(Collected data)

/-- The value of a register now; registers that tell time within a beat or a test are free values. -/
def liveReg (s : State) (off : Nat) : Nat × State :=
  if off = rBtPhase then
    if s.beat.periods = 0 then (0, s)
    else let (v, s) := takeFree s 17; (v % (cfld s rBtCfg 6 0 * 1800), s)
  else if off = rRlStress ∧ stressRunning s then
    let (v, s) := takeFree s 2
    (putBits (viewReg s off) 26 24 (v + 1), s)
  else (viewReg s off, s)

/-- One 4-byte read of a register on a path, with its latch. An offset that maps no register reads as zero. -/
def readReg (s : State) (path : Path) (off : Nat) : Nat × State :=
  if (regRow? off).isNone then (0, s)
  else
    let key := fun (o : Nat) => pathNum path * 2 ^ 26 + o
    if isLatched off then ((tgetD s.latches (key off) 0).toNat, s)
    else
      let (v, s) := liveReg s off
      match latchHigh off with
      | none => (v, s)
      | some h => (v, { s with latches := tset s.latches (key h) (BitVec.ofNat 32 (viewReg s h)) })

/-! ## Commits (R8, R429, R430) -/

/-- The blocks: number, base, span, and commit register (R425). The host block commits by function window. -/
def blockSpans : List (Nat × Nat × Nat × Nat) :=
  [(0, 0x0, 0x100, rBtCommit), (1, 0x100000, 0x50000, rClCommit), (2, 0x200000, 0x20000, rMxCommit), (3, 0x300000, 0x20000, 0),
   (4, 0x400000, 0x100, rKvCommit), (5, 0x500000, 0x100, rFgCommit), (6, 0x600000, 0x100, rLnCommit), (7, 0x700000, 0x18000, rSqCommit),
   (8, 0x800000, 0x1000, rMtCommit), (9, 0x900000, 0x400, rEgCommit), (10, 0xa00000, 0x100, rRaCommit), (11, 0xb00000, 0x50000, 0),
   (12, 0xc00000, 0x200, rPwCommit), (13, 0xd00000, 0x8000, rRlCommit), (14, 0xe00000, 0x4000, 0), (15, 0xf00000, 0x100, rMgCommit)]

/-- A BAR0 offset inside some block's span. -/
def inSpan (off : Nat) : Bool := blockSpans.any fun b => decide (b.2.1 ≤ off) && decide (off < b.2.1 + b.2.2.1)

/-- `some off` where the condition fails. -/
def failAt (off : Nat) (bad : Bool) : List Nat := if bad then [off] else []
/-- A base that is not a multiple of 32 KiB. -/
def badBase (s : State) (lo : Nat) : List Nat := failAt lo (rget s lo % 32768 != 0)
/-- A register whose shadow differs from its committed word. -/
def changed (s : State) (off : Nat) : Bool := rget s off != cget s off
/-- A pair whose joined value changes (R432). -/
def changedPair (s : State) (lo : Nat) : Bool := changed s lo || changed s (lo + 4)
/-- A shadow field outside [a, b]. -/
def outField (s : State) (off hi lo a b : Nat) : List Nat := failAt off (rfld s off hi lo < a || b < rfld s off hi lo)

/-- Cells that the started job's residency slots name. -/
def jobNames (s : State) (g : Nat) : Bool := (imageSlots s).any fun x => x.cells.any fun c => c.cell / 32 == g

/-- Some tile lies in NAND or is on its way there. -/
def tileInNand (s : State) : Bool :=
  s.tiers.tiles.any fun (e : Nat × TileSt) => tierOf e.2.place == 2 || ((e.2.moving.map tierOf) == some 2)

/-- The registers that hold a failing field of a block: those that refuse with ST_BAD_FIELD, then those with ST_CFG_MISMATCH. -/
def commitFails (s : State) (block : Nat) : List Nat × List Nat :=
  let job := jobStarted s
  match block with
  | 0 =>
    (outField s rBtCfg 15 8 1 25 ++ outField s rBtCfg 6 0 2 64 ++
      failAt rBtSeedLo (rfld s rBtCfg 16 16 == 1 && rget s rBtSeedLo == 0 && rfld s rBtSeedHi 15 0 == 0),
     failAt rBtCfg (job && rfld s rBtCfg 6 0 != cfld s rBtCfg 6 0))
  | 1 => (outField s rClCfg 3 0 0 10, [])
  | 4 =>
    (outField s rKvCfg 19 8 1 4095 ++ badBase s rKvPtBaseLo ++ badBase s rKvSumBaseLo ++ badBase s rKvPoolBaseLo ++
      failAt rKvPtCount (rget s rKvPtCount == 0xFFFFFFFF),
     (if job then
        failAt rKvPtBaseLo (changedPair s rKvPtBaseLo) ++ failAt rKvPtCount (changed s rKvPtCount) ++
        failAt rKvSumBaseLo (changedPair s rKvSumBaseLo) ++ failAt rKvPoolBaseLo (changedPair s rKvPoolBaseLo) ++
        failAt rKvPoolTiles (changed s rKvPoolTiles)
      else []) ++
     failAt rKvHbmLow (decide (rget s rKvHbmHigh ≤ rget s rKvHbmLow) && !(rget s rKvHbmHigh == 0 && rget s rKvHbmLow == 0)) ++
     failAt rKvDdrLow (decide (rget s rKvDdrHigh ≤ rget s rKvDdrLow) && !(rget s rKvDdrHigh == 0 && rget s rKvDdrLow == 0)))
  | 5 =>
    (outField s rFgCfg 11 0 16 4095 ++ badBase s rFgDescBaseLo ++ failAt rFgDescCount (decide (1048576 < rget s rFgDescCount)) ++
      badBase s rFgHomeBaseLo ++ failAt rFgHomeCount (decide (4194304 < rget s rFgHomeCount)) ++
      badBase s rFgPfxBaseLo ++ failAt rFgPfxCount (decide (67108864 < rget s rFgPfxCount)),
     if job then
       failAt rFgDescBaseLo (changedPair s rFgDescBaseLo) ++ failAt rFgDescCount (changed s rFgDescCount) ++
       failAt rFgHomeBaseLo (changedPair s rFgHomeBaseLo) ++ failAt rFgHomeCount (changed s rFgHomeCount) ++
       failAt rFgPfxBaseLo (changedPair s rFgPfxBaseLo) ++ failAt rFgPfxCount (changed s rFgPfxCount)
     else [])
  | 6 =>
    (badBase s rLnShadowBaseLo,
     failAt rLnShadowBaseLo (changedPair s rLnShadowBaseLo && (List.range 8).any fun j => (gslotOf s j).state != .free))
  | 7 =>
    (failAt rSqCfg (rfld s rSqCfg 7 0 == 0) ++ badBase s rSqSwapBaseLo,
     failAt rSqCfg (rfld s rSqCfg 20 20 == 1 && decide ((splitOf s).nlev ≤ rfld s rSqCfg 18 16)) ++
     (if job then failAt rSqSwapBaseLo (changedPair s rSqSwapBaseLo) ++ failAt rSqSwapTiles (changed s rSqSwapTiles) else []))
  | 8 =>
    (outField s rMtNandCfg 27 16 64 4095 ++ failAt rMtNandCfg (rfld s rMtNandCfg 15 8 == 0) ++ outField s rMtNandCfg 5 0 4 32 ++
      (List.range 256).flatMap fun f => badBase s (rMtWinLo f),
     failAt rMtHbmLow (decide (rget s rMtHbmHigh ≤ rget s rMtHbmLow)) ++ failAt rMtDdrLow (decide (rget s rMtDdrHigh ≤ rget s rMtDdrLow)) ++
     failAt rMtNandCfg (rfld s rMtNandCfg 5 0 != cfld s rMtNandCfg 5 0 && (job || tileInNand s)))
  | 9 =>
    (failAt rEgCfg (rfld s rEgCfg 28 24 == 0) ++ failAt rEgCfg (rfld s rEgCfg 23 16 == 0) ++ outField s rEgCfg 7 0 4 100 ++
      failAt rEgFlap (rfld s rEgFlap 31 16 < 16) ++ failAt rEgFlap (rfld s rEgFlap 15 0 == 0), [])
  | 10 =>
    (failAt rRaCfg (rfld s rRaCfg 7 0 < 2) ++ badBase s rRaRegBaseLo ++ failAt rRaRegCount (decide (1048576 < rget s rRaRegCount)) ++
      badBase s rRaSlotBaseLo ++ failAt rRaSlotCount (decide (1048576 < rget s rRaSlotCount)) ++ badBase s rRaFqBaseLo,
     if job || s.remote.regions.any fun (e : Nat × Region) => e.1 != 0 then
       failAt rRaRegBaseLo (changedPair s rRaRegBaseLo) ++ failAt rRaRegCount (changed s rRaRegCount) ++
       failAt rRaSlotBaseLo (changedPair s rRaSlotBaseLo) ++ failAt rRaSlotCount (changed s rRaSlotCount) ++
       failAt rRaFqBaseLo (changedPair s rRaFqBaseLo)
     else [])
  | 12 =>
    let off := fun (reg i : Nat) => bit (cget s reg) i == 1 && bit (rget s reg) i == 0
    (failAt rPwCfg (rfld s rPwCfg 23 16 < 16),
     failAt rPwDomainLo (job && (List.range 32).any fun g => off rPwDomainLo g && jobNames s g) ++
     failAt rPwDomainHi (off rPwDomainHi 14 && (job || (List.range 8).any fun j => (gslotOf s j).state != .free)))
  | 13 => (failAt rRlCfg (rfld s rRlCfg 31 16 == 0), [])
  | 15 => (failAt rMgCfg (rfld s rMgCfg 31 16 < 0x0600) ++ failAt rMgCollectorLo (bit (rget s rMgCollectorLo) 0 == 1), [])
  | _ => ([], [])

/-- The checks of a function window (R317): base, size, count, and rings that stay enabled. -/
def windowFails (s : State) (f : Nat) : List Nat × List Nat :=
  let rings := (rHiCqBaseLo f, rHiCqCfg f) :: (List.range 16).map fun r => (rHiSqBaseLo f r, rHiSqCfg f r)
  let bad := rings.flatMap fun (lo, cfg) =>
    failAt lo (rget s lo % 4096 != 0 || (rfld s cfg 31 31 == 1 && rget s lo == 0 && rget s (lo + 4) == 0)) ++ outField s cfg 20 16 4 16
  let both := rings.filter fun r => rfld s r.2 31 31 == 1 && cfld s r.2 31 31 == 1
  let mis := both.flatMap fun (lo, cfg) =>
    failAt lo (changedPair s lo) ++ failAt cfg (rfld s cfg 20 16 != cfld s cfg 20 16)
  (bad ++ failAt (rHiIrq f) (rfld s (rHiIrq f) 7 0 == 0), mis)

/-- The outcome of the checks: the deciding register is the lowest of the first class that fails. -/
def commitOutcome (fails : List Nat × List Nat) : Half × Nat :=
  match fails.1, fails.2 with
  | [], [] => (stOk, 0)
  | [], o :: os => (stCfgMismatch, os.foldl min o)
  | o :: os, _ => (stBadField, os.foldl min o)

/-- The shadow words of [lo, hi) become the committed words. -/
def takeShadow (s : State) (lo hi : Nat) : State :=
  let sh := s.regs.filter fun (e : Nat × Word) => decide (lo ≤ e.1 ∧ e.1 < hi) && ((regRow? e.1).map fun r => r.sh != 0).getD false
  { s with committed := s.committed.filter (fun (e : Nat × Word) => e.1 < lo) ++ sh ++
                        s.committed.filter fun (e : Nat × Word) => decide (hi ≤ e.1) }

/-- What an accepted commit does at once, beside putting the set in force. `old` is the state before it. -/
def commitEffect (old s : State) (block : Nat) : State :=
  match block with
  | 0 =>
    if cfld old rBtCfg 6 0 != cfld s rBtCfg 6 0 && hasBeat s && s.beat.leaving.isNone then
      { s with beat := { s.beat with leaving := some true } }
    else s
  | 6 =>
    let s := dropPins s fun o => o == .lensShadow
    addPin s (tileOf (cbase s rLnShadowBaseLo rLnShadowBaseHi)) 512 0 .lensShadow
  | 15 => raiseIbi s
  | 7 =>
    if cfld s rSqCfg 20 20 = 1 && jobStarted s then
      { s with sched := { s.sched with level := cfld s rSqCfg 18 16, target := cfld s rSqCfg 18 16 } }
    else s
  | _ => s

/-- One committed block: its status, its deciding register, and the state. -/
def commitBlock (s : State) (block base span : Nat) : Half × Nat × State :=
  let (st, reg) := commitOutcome (commitFails s block)
  if st == stOk then (st, reg, commitEffect s (takeShadow s base (base + span)) block) else (st, reg, s)

/-- A ring as a commit leaves it: enabling sets head and tail to zero (R299). -/
def commitRing (s : State) (f r : Nat) : State :=
  let x := sqOf s f r
  let on := cfld s (rHiSqCfg f r) 31 31 == 1
  let size := cfld s (rHiSqCfg f r) 20 16
  if on && !x.enabled then sqSet s f r { enabled := true, size := size }
  else if x.enabled != on then sqSet s f r { x with enabled := on, size := size }
  else s

/-- The rings of a function window follow its committed set. Replies that waited for the completion ring are written (R308). -/
def commitRings (s : State) (f : Nat) : State :=
  let x := fnGet s f
  let on := cfld s (rHiCqCfg f) 31 31 == 1
  let s :=
    if on && !x.cqEnabled then
      fnSet s f { x with cqEnabled := true, cqSize := cfld s (rHiCqCfg f) 20 16, cqHead := 0, cqTail := 0, phase := true, cqError := false }
    else fnSet s f { x with cqEnabled := on, cqSize := cfld s (rHiCqCfg f) 20 16 }
  let s := (List.range 16).foldl (fun s r => commitRing s f r) s
  drainReplies f (fnGet s f).queue.length (dropDoorbells s)

/-- HI_FN_COMMIT of function `f`, reported in its own window (R430). -/
def commitWindow (s : State) (f : Nat) : State :=
  let base := rHiFnCommitSt f
  let (st, reg) := commitOutcome (windowFails s f)
  let s := if st == stOk then commitRings (takeShadow s base (base + 1024)) f else s
  let seq := (rfld s base 31 24 + 1) % 256
  rset s base (seq * 2 ^ 24 + (if reg = 0 then 0 else (reg - base) / 4) * 2 ^ 16 + st.toNat)

/-- A commit of a block on a path, and its report (R430). -/
def commitOn (s : State) (path : Path) (block base span : Nat) : State :=
  let (st, reg, s) := commitBlock s block base span
  let p := pathNum path
  if p < 4 then
    let seq := (rfld s (rHiCommitSt p) 31 24 + 1) % 256
    rset (rset s (rHiCommitSt p) (seq * 2 ^ 24 + block * 2 ^ 20 + st.toNat)) (rHiCommitReg p) reg
  else s

/-! ## Writing (R7, R426, R433) -/

/-- Entry into ACQUIRING: the run count is zero and the count is discarded (R25). -/
def enterAcquiring (b : BeatUnit) : BeatUnit :=
  { b with state := .acquiring, run := 0, phased := false, good := 0, accepted := false, count := 0, mismatch := 0, markers := [],
           refPort := 15, acqMarker := none, acqEdges := 0, fresh := false, leaving := none }

/-- Entry into UNLOCKED (R25). -/
def enterUnlocked (b : BeatUnit) : BeatUnit :=
  { b with state := .unlocked, run := 0, phased := false, good := 0, accepted := false, count := 0, mismatch := 0, markers := [],
           refPort := 15, acqMarker := none, acqEdges := 0, fresh := false, leaving := none }

/-- A write of BT_CTL (R25): ENABLE = 1 starts acquisition in UNLOCKED; ENABLE = 0 is ignored while a job is started, acts at once
in ACQUIRING, and at the next boundary in the states that have one. -/
def writeBtCtl (s : State) (v : Nat) : State :=
  if bit v 0 = 1 then
    let s := rset s rBtCtl 1
    if s.beat.state == .unlocked then { s with beat := enterAcquiring s.beat } else s
  else if s.beat.state != .unlocked && jobStarted s then s
  else
    let s := rset s rBtCtl 0
    match s.beat.state with
    | .unlocked => s
    | .acquiring => { s with beat := enterUnlocked s.beat }
    | _ => { s with beat := { s.beat with leaving := some false } }

/-- The selections that R385 lists. -/
def tmxOk (group index : Nat) : Bool :=
  match group with
  | 0 => index == 0 | 1 => decide (index < 5) | 2 => decide (index < 5) | 3 => decide (index < 7) | 4 => decide (index < 32)
  | 5 => decide (index < 6) || (decide (8 ≤ index) && decide (index < 32)) | 6 => decide (index < 4) | 7 => decide (index < 3)
  | _ => false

Exercise directions: Beginning at the line above that contains "failAt rRaRegBaseLo (changedPair", return each line exactly through the line that contains "failAt lo (rget s lo % 4096", and no others.

Your solution:
       failAt rRaRegBaseLo (changedPair s rRaRegBaseLo) ++ failAt rRaRegCount (changed s rRaRegCount) ++
       failAt rRaSlotBaseLo (changedPair s rRaSlotBaseLo) ++ failAt rRaSlotCount (changed s rRaSlotCount) ++
       failAt rRaFqBaseLo (changedPair s rRaFqBaseLo)
     else [])
  | 12 =>
    let off := fun (reg i : Nat) => bit (cget s reg) i == 1 && bit (rget s reg) i == 0
    (failAt rPwCfg (rfld s rPwCfg 23 16 < 16),
     failAt rPwDomainLo (job && (List.range 32).any fun g => off rPwDomainLo g && jobNames s g) ++
     failAt rPwDomainHi (off rPwDomainHi 14 && (job || (List.range 8).any fun j => (gslotOf s j).state != .free)))
  | 13 => (failAt rRlCfg (rfld s rRlCfg 31 16 == 0), [])
  | 15 => (failAt rMgCfg (rfld s rMgCfg 31 16 < 0x0600) ++ failAt rMgCollectorLo (bit (rget s rMgCollectorLo) 0 == 1), [])
  | _ => ([], [])

/-- The checks of a function window (R317): base, size, count, and rings that stay enabled. -/
def windowFails (s : State) (f : Nat) : List Nat × List Nat :=
  let rings := (rHiCqBaseLo f, rHiCqCfg f) :: (List.range 16).map fun r => (rHiSqBaseLo f r, rHiSqCfg f r)
  let bad := rings.flatMap fun (lo, cfg) =>
    failAt lo (rget s lo % 4096 != 0 || (rfld s cfg 31 31 == 1 && rget s lo == 0 && rget s (lo + 4) == 0)) ++ outField s cfg 20 16 4 16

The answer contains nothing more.